TASK STATEMENT:
The required answer is a copy of each line in the entries below that includes "resetOf".

::: MATERIAL FOR THIS TASK

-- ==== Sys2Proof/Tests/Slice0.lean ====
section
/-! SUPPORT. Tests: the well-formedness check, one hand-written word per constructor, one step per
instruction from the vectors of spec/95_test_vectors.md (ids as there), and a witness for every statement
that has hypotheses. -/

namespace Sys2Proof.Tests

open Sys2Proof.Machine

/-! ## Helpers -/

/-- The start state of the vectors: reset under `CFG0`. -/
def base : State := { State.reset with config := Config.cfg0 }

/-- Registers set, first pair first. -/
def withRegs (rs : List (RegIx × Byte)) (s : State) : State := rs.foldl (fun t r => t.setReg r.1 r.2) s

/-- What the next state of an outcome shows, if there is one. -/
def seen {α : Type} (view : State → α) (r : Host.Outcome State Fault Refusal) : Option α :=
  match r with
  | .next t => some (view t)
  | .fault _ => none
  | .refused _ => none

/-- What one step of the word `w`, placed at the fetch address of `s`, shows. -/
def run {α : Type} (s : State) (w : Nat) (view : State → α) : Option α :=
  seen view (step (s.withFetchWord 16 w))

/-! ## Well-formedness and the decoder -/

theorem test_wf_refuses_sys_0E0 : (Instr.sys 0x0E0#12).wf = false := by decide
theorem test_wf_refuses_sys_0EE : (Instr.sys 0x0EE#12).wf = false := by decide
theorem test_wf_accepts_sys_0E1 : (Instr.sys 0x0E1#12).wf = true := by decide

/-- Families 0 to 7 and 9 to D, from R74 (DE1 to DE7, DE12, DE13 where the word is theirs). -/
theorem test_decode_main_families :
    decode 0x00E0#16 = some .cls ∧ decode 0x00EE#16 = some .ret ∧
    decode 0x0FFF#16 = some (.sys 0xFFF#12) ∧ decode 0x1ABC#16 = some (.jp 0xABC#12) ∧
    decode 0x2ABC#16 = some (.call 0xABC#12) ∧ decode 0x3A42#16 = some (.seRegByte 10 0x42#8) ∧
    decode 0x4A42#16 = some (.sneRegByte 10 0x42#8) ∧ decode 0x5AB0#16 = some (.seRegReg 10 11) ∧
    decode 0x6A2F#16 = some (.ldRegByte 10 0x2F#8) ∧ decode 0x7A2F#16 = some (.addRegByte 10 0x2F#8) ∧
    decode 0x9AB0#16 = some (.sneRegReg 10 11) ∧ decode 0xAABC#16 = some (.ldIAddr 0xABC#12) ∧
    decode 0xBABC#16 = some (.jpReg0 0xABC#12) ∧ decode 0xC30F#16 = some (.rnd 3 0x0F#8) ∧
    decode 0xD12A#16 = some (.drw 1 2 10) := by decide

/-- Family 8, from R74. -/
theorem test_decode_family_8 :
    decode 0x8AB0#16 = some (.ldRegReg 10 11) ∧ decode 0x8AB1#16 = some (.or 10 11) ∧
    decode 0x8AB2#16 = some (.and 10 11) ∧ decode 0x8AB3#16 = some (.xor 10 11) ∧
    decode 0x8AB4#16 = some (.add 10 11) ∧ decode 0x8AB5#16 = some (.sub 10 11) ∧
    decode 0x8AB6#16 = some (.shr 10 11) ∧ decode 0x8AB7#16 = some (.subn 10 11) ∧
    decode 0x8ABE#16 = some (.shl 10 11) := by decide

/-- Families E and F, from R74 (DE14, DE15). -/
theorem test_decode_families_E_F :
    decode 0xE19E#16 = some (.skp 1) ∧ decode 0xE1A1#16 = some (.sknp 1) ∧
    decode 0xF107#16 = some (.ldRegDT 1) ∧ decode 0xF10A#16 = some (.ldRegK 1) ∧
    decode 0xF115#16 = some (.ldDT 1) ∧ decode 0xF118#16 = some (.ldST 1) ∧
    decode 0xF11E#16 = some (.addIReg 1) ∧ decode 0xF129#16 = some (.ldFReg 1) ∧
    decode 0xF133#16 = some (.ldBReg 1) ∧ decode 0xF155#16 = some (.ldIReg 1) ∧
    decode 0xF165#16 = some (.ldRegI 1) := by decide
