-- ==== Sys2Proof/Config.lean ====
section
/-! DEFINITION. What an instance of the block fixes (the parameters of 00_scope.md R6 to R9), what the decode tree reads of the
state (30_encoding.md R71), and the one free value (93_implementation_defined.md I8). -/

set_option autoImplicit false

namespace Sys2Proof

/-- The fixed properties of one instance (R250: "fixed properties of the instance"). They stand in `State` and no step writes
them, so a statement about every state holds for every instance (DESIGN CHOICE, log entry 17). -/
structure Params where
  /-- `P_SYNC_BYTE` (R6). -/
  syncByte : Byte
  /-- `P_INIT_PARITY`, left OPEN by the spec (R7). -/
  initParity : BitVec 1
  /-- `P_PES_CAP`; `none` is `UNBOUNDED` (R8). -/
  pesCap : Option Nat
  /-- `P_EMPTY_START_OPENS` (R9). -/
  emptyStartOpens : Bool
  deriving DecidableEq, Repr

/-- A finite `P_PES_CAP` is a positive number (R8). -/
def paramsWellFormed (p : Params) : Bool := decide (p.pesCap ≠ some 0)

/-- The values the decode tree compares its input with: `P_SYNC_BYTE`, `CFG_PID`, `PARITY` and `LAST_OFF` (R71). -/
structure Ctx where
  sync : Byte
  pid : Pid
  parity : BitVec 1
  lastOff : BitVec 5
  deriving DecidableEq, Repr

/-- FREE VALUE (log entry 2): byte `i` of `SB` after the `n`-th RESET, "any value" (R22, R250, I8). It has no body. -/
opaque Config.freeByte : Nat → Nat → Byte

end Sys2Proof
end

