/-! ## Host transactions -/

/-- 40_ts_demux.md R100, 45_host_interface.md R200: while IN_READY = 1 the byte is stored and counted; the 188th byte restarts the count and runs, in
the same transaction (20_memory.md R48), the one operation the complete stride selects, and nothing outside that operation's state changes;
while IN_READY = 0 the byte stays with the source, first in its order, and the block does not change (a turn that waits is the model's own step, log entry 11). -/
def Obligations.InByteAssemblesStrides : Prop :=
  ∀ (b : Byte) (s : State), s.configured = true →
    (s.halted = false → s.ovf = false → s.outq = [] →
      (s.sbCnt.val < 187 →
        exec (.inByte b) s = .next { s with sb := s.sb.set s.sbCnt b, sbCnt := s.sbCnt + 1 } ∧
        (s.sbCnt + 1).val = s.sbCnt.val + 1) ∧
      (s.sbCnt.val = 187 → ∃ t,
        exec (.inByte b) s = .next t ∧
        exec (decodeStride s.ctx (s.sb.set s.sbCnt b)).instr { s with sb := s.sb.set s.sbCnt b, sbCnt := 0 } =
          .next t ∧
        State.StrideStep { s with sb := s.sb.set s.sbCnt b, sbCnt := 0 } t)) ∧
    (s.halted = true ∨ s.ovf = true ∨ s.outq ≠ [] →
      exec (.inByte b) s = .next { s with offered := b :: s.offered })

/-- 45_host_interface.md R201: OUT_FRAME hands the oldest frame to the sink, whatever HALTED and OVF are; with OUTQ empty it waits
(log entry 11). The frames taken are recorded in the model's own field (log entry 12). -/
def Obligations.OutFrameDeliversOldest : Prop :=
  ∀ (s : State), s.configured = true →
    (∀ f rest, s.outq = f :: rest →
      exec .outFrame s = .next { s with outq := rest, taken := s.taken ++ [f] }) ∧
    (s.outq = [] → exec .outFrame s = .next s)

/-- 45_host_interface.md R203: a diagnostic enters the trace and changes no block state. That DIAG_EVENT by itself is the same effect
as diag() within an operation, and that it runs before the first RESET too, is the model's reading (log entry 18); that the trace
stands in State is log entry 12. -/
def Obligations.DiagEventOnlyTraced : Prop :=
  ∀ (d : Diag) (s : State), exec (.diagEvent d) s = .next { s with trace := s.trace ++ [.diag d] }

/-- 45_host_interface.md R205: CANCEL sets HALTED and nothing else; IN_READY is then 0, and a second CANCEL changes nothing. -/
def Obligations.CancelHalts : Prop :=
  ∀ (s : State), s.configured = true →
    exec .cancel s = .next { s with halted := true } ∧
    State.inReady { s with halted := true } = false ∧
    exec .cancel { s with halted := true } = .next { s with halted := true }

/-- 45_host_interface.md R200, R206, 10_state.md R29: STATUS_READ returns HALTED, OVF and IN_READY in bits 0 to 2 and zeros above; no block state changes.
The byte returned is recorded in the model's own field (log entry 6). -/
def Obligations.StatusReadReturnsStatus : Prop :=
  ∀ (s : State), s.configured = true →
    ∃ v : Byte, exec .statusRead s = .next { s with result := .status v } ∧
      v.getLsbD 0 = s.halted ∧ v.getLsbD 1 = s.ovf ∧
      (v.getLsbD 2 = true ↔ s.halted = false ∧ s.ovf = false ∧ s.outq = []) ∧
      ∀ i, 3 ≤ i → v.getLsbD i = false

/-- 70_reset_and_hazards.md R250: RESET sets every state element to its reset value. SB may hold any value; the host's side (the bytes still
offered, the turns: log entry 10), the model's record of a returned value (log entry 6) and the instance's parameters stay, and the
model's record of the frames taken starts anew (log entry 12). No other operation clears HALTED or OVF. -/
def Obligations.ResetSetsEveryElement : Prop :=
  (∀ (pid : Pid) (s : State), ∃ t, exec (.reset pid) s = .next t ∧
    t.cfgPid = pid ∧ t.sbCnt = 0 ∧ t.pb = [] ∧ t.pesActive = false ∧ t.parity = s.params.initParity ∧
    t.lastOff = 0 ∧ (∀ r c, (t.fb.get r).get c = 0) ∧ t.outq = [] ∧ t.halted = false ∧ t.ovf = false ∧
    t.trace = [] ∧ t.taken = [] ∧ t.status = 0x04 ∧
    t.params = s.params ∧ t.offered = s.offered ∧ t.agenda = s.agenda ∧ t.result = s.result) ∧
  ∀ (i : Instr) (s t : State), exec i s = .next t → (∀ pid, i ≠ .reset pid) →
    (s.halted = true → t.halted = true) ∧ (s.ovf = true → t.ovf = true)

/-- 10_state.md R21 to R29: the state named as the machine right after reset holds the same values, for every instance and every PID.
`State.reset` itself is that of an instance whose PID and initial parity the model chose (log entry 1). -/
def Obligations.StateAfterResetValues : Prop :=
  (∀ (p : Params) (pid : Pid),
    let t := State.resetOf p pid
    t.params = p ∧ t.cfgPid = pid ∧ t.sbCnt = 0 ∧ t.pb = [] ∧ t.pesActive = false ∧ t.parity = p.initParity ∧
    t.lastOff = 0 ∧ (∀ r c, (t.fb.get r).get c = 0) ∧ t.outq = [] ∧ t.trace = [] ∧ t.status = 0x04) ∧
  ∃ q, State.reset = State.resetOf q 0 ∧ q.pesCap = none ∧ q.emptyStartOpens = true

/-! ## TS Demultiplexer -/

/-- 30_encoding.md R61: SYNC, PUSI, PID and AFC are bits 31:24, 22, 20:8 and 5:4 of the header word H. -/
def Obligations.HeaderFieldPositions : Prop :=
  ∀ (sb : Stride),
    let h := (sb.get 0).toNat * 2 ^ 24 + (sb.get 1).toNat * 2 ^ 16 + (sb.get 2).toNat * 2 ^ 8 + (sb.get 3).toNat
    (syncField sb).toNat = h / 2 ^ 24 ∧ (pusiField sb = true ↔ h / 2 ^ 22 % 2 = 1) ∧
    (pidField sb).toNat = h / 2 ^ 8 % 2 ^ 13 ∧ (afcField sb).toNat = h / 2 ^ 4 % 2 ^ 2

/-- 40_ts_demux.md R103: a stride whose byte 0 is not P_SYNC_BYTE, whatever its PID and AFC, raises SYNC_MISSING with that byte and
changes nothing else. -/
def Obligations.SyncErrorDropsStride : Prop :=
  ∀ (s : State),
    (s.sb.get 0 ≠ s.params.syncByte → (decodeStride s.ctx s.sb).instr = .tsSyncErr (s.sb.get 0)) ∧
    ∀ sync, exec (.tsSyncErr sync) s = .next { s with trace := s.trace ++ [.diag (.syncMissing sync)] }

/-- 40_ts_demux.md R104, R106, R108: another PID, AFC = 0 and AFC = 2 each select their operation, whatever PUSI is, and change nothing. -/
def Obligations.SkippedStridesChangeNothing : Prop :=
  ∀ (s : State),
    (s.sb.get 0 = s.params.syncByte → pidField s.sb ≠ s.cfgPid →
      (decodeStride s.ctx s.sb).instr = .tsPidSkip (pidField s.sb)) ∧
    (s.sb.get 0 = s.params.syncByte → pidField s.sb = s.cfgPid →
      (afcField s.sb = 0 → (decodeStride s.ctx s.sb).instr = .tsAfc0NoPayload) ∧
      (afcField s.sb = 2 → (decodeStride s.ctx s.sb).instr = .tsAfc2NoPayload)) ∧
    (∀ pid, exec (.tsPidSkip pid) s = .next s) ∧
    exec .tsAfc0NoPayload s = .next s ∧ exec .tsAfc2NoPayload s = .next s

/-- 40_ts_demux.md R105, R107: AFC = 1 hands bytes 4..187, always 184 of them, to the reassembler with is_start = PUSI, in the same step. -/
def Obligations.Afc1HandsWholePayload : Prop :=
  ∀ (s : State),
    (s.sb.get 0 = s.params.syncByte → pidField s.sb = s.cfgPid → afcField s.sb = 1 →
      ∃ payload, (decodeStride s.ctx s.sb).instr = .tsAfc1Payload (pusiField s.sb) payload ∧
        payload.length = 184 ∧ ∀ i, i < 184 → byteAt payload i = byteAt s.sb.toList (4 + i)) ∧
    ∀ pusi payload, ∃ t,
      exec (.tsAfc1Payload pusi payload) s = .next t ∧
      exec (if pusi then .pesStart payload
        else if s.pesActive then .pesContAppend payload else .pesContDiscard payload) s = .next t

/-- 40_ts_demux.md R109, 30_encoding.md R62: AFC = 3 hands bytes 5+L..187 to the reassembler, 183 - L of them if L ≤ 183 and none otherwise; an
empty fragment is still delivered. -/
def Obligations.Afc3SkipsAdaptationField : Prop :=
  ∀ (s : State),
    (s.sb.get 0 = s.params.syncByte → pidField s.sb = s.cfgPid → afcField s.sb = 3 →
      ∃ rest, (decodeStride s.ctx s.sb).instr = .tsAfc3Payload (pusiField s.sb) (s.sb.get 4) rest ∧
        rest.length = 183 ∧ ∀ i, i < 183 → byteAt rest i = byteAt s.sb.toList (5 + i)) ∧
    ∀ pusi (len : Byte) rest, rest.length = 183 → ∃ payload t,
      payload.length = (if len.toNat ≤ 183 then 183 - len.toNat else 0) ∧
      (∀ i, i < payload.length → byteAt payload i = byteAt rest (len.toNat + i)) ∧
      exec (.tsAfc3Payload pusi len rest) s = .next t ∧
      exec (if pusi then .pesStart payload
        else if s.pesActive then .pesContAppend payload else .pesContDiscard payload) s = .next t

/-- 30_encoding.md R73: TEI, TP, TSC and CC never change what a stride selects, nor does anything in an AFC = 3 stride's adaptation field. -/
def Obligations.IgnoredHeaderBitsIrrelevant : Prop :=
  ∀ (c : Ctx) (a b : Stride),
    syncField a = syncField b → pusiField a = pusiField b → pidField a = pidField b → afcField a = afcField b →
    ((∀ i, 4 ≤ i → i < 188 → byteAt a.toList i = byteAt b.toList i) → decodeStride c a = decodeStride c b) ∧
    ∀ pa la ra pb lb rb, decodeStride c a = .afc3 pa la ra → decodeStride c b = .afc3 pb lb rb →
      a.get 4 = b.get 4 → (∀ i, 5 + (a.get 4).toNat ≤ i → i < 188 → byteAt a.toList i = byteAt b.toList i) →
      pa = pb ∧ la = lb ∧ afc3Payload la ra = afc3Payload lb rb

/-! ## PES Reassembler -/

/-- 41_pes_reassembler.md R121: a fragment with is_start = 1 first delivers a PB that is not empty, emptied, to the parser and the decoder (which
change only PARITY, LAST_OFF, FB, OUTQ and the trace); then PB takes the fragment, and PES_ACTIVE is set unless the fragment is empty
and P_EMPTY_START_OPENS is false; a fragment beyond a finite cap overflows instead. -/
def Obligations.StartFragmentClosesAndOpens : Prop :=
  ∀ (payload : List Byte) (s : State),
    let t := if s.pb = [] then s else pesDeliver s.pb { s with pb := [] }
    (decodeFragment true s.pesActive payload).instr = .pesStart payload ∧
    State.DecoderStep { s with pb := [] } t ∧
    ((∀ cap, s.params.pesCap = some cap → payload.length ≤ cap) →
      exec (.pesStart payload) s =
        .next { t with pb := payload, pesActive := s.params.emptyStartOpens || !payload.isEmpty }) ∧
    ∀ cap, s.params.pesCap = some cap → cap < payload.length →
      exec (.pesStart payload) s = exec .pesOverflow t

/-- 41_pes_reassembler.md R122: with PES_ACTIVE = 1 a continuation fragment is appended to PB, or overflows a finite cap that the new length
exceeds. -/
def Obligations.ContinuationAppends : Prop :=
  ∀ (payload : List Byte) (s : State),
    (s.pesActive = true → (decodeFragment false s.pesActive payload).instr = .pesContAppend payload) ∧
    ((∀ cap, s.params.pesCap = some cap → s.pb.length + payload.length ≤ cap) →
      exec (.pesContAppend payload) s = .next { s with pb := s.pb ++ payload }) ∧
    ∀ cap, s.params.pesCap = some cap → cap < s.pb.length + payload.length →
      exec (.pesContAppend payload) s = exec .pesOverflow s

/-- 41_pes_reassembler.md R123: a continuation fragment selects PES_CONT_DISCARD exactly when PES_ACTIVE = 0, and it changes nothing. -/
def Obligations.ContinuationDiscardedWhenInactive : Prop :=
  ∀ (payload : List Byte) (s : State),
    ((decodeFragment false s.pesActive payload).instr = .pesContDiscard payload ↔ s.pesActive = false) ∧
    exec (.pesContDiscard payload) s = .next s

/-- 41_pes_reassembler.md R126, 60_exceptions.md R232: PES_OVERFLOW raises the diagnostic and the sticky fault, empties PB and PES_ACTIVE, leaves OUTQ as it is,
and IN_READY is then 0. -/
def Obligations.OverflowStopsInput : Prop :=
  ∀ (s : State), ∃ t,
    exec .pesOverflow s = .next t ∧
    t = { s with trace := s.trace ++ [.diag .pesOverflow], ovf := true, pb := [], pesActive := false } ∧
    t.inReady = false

::::::

TASK RESPONSE:
    let t := State.resetOf p pid
  ∃ q, State.reset = State.resetOf q 0 ∧ q.pesCap = none ∧ q.emptyStartOpens = true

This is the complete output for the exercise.